ABOUT THIS EXERCISE:
For the material that follows, return exactly the lines from the one with "nothing (R272). -/" through the one with "but the sentinel's;", both ends included.

* * * * * * *

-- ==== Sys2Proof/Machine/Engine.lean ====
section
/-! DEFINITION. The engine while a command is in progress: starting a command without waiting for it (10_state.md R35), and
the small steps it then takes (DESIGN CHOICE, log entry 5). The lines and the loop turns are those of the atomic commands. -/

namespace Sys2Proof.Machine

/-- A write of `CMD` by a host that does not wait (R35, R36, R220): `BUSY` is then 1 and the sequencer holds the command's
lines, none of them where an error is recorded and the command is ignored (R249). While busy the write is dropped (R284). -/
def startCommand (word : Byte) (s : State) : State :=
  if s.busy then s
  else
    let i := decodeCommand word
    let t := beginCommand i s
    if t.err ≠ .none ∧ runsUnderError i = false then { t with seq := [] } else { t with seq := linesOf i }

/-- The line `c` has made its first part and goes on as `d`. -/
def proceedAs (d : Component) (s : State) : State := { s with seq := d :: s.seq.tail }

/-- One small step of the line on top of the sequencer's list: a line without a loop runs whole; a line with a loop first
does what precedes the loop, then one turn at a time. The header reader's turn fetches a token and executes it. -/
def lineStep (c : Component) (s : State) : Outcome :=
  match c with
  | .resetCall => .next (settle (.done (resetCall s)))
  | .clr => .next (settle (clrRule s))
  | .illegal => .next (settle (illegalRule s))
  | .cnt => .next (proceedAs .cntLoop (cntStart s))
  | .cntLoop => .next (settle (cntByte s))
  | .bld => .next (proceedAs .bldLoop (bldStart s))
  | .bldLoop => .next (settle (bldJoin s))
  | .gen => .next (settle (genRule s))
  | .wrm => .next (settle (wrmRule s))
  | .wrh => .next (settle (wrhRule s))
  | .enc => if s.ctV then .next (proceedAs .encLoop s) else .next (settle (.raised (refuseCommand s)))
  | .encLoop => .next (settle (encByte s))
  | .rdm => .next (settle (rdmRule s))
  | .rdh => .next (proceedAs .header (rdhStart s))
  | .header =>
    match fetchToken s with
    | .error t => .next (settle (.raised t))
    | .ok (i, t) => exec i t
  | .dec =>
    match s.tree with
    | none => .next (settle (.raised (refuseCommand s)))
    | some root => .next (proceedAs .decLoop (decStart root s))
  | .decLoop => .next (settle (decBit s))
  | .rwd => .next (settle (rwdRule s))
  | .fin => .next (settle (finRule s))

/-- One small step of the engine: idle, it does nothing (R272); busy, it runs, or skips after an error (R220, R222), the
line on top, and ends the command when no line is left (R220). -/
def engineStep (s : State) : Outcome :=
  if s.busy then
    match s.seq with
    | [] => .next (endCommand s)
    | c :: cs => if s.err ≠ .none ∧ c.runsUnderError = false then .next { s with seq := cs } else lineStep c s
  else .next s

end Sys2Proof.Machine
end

* * * * * * *

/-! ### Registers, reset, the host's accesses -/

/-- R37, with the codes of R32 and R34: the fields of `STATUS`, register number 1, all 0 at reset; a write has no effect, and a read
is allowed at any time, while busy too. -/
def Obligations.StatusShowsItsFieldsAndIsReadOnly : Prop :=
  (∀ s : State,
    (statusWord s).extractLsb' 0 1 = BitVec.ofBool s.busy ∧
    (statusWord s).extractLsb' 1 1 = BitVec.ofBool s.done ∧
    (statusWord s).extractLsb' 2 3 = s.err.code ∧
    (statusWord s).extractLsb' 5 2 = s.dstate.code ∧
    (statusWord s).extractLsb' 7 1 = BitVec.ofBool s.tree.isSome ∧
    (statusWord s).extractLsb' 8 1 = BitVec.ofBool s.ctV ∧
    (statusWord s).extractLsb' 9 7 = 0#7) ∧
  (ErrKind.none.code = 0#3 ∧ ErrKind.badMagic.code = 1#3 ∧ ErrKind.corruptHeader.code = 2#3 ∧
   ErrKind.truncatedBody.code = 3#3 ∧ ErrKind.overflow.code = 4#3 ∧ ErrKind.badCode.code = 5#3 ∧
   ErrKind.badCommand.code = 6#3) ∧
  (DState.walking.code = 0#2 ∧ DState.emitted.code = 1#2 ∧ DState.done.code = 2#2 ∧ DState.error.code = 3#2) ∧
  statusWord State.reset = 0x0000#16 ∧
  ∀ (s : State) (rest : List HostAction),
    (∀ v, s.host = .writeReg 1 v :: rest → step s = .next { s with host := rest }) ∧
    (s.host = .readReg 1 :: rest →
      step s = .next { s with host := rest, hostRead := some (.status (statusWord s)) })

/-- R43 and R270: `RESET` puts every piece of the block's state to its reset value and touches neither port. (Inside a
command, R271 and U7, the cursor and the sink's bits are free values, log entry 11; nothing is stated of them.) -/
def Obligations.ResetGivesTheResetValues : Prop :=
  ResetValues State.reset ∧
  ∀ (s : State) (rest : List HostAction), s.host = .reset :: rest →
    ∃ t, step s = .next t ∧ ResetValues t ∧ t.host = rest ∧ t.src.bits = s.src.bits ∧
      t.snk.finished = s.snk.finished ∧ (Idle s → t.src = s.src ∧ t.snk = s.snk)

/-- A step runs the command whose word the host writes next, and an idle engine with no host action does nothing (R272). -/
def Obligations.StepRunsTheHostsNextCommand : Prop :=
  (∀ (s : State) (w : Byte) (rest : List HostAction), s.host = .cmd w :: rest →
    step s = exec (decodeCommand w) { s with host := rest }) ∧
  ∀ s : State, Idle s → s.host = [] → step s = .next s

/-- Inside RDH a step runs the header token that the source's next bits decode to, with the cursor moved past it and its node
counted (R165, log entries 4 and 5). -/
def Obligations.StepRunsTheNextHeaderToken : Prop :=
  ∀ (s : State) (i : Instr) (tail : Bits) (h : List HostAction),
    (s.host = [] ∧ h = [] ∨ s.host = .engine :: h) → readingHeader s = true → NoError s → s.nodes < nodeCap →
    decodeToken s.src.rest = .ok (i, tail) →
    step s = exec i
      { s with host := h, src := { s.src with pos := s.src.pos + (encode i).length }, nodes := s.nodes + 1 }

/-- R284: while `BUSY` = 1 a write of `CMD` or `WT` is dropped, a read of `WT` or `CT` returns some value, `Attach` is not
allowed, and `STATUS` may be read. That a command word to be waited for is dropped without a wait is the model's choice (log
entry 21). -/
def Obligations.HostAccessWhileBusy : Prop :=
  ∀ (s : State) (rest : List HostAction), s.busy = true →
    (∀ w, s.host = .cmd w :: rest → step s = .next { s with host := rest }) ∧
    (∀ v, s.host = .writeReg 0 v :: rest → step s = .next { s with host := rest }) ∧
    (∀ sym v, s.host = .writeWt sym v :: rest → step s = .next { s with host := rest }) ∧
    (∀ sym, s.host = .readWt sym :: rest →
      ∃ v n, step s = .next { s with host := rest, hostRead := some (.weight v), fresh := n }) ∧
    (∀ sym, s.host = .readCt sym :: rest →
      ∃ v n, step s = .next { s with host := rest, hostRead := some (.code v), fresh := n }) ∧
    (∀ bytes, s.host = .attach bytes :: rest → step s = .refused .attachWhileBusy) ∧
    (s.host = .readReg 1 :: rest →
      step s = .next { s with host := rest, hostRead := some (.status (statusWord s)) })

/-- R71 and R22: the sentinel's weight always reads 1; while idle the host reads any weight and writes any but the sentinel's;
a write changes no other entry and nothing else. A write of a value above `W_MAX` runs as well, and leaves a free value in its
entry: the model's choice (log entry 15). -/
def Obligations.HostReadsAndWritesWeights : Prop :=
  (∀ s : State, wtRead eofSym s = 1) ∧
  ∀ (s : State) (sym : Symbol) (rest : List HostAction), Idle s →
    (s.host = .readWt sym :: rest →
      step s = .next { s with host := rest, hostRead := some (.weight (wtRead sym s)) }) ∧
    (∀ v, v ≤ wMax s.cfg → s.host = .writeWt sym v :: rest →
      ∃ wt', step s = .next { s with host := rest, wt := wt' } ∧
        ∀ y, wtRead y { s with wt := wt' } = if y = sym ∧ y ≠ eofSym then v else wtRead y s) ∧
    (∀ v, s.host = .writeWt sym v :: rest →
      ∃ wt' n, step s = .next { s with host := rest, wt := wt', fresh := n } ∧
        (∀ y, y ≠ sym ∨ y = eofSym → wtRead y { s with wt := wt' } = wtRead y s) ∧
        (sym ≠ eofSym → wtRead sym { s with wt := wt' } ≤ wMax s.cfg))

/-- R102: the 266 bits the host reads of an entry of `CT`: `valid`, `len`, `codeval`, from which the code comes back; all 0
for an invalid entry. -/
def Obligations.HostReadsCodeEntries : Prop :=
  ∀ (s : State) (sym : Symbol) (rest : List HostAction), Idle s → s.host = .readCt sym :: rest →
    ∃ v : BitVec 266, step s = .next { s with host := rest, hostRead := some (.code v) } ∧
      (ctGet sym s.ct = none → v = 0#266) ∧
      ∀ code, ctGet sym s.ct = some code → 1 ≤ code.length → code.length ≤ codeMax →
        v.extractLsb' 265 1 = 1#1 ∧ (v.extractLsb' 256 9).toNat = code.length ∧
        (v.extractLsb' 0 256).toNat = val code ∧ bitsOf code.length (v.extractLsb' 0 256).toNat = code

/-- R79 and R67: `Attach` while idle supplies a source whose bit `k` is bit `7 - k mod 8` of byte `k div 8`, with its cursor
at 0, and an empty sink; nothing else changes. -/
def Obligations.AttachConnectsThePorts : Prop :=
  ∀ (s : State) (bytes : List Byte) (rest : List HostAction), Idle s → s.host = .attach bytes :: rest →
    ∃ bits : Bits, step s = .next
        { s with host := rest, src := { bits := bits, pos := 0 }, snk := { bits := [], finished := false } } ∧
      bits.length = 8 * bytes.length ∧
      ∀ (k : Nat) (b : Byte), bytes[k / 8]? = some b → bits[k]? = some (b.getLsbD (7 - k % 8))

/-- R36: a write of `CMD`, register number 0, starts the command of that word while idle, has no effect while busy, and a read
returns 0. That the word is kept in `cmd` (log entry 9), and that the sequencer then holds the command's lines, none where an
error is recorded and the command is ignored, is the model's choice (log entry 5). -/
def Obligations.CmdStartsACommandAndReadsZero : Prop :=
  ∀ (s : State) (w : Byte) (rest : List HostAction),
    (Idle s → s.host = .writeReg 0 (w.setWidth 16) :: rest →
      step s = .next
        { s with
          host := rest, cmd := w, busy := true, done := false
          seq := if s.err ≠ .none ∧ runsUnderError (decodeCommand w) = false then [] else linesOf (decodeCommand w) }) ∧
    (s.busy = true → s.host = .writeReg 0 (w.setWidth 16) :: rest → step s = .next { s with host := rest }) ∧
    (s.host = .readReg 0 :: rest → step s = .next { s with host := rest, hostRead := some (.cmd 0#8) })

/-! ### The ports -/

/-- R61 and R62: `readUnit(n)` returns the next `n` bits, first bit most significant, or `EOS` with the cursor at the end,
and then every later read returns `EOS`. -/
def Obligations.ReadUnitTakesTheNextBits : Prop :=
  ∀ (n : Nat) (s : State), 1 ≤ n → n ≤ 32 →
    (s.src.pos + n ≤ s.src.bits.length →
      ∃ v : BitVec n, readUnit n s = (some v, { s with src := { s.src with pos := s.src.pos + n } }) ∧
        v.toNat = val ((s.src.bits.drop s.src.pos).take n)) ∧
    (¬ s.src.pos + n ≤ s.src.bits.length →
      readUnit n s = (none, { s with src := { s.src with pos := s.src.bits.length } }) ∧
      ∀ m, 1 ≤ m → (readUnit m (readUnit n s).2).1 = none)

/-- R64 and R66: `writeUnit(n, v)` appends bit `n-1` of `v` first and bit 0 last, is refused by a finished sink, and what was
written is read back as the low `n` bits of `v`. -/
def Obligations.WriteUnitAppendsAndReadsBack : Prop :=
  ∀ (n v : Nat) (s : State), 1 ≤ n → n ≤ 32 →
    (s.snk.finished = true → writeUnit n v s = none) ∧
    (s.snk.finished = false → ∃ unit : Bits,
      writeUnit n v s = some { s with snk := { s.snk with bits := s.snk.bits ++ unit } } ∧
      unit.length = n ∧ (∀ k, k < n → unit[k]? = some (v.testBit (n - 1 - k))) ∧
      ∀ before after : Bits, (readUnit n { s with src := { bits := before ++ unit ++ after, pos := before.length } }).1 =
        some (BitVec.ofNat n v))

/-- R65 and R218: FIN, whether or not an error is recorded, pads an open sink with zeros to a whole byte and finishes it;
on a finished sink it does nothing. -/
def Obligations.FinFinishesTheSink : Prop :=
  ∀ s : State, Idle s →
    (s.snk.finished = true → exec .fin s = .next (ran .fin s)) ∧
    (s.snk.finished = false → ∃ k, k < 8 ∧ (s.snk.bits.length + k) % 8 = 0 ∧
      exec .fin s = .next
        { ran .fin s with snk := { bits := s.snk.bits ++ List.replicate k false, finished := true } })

* * * * * * *

TASK RESULT:
/-- A step runs the command whose word the host writes next, and an idle engine with no host action does nothing (R272). -/
def Obligations.StepRunsTheHostsNextCommand : Prop :=
  (∀ (s : State) (w : Byte) (rest : List HostAction), s.host = .cmd w :: rest →
    step s = exec (decodeCommand w) { s with host := rest }) ∧
  ∀ s : State, Idle s → s.host = [] → step s = .next s

/-- Inside RDH a step runs the header token that the source's next bits decode to, with the cursor moved past it and its node
counted (R165, log entries 4 and 5). -/
def Obligations.StepRunsTheNextHeaderToken : Prop :=
  ∀ (s : State) (i : Instr) (tail : Bits) (h : List HostAction),
    (s.host = [] ∧ h = [] ∨ s.host = .engine :: h) → readingHeader s = true → NoError s → s.nodes < nodeCap →
    decodeToken s.src.rest = .ok (i, tail) →
    step s = exec i
      { s with host := h, src := { s.src with pos := s.src.pos + (encode i).length }, nodes := s.nodes + 1 }

/-- R284: while `BUSY` = 1 a write of `CMD` or `WT` is dropped, a read of `WT` or `CT` returns some value, `Attach` is not
allowed, and `STATUS` may be read. That a command word to be waited for is dropped without a wait is the model's choice (log
entry 21). -/
def Obligations.HostAccessWhileBusy : Prop :=
  ∀ (s : State) (rest : List HostAction), s.busy = true →
    (∀ w, s.host = .cmd w :: rest → step s = .next { s with host := rest }) ∧
    (∀ v, s.host = .writeReg 0 v :: rest → step s = .next { s with host := rest }) ∧
    (∀ sym v, s.host = .writeWt sym v :: rest → step s = .next { s with host := rest }) ∧
    (∀ sym, s.host = .readWt sym :: rest →
      ∃ v n, step s = .next { s with host := rest, hostRead := some (.weight v), fresh := n }) ∧
    (∀ sym, s.host = .readCt sym :: rest →
      ∃ v n, step s = .next { s with host := rest, hostRead := some (.code v), fresh := n }) ∧
    (∀ bytes, s.host = .attach bytes :: rest → step s = .refused .attachWhileBusy) ∧
    (s.host = .readReg 1 :: rest →
      step s = .next { s with host := rest, hostRead := some (.status (statusWord s)) })

/-- R71 and R22: the sentinel's weight always reads 1; while idle the host reads any weight and writes any but the sentinel's;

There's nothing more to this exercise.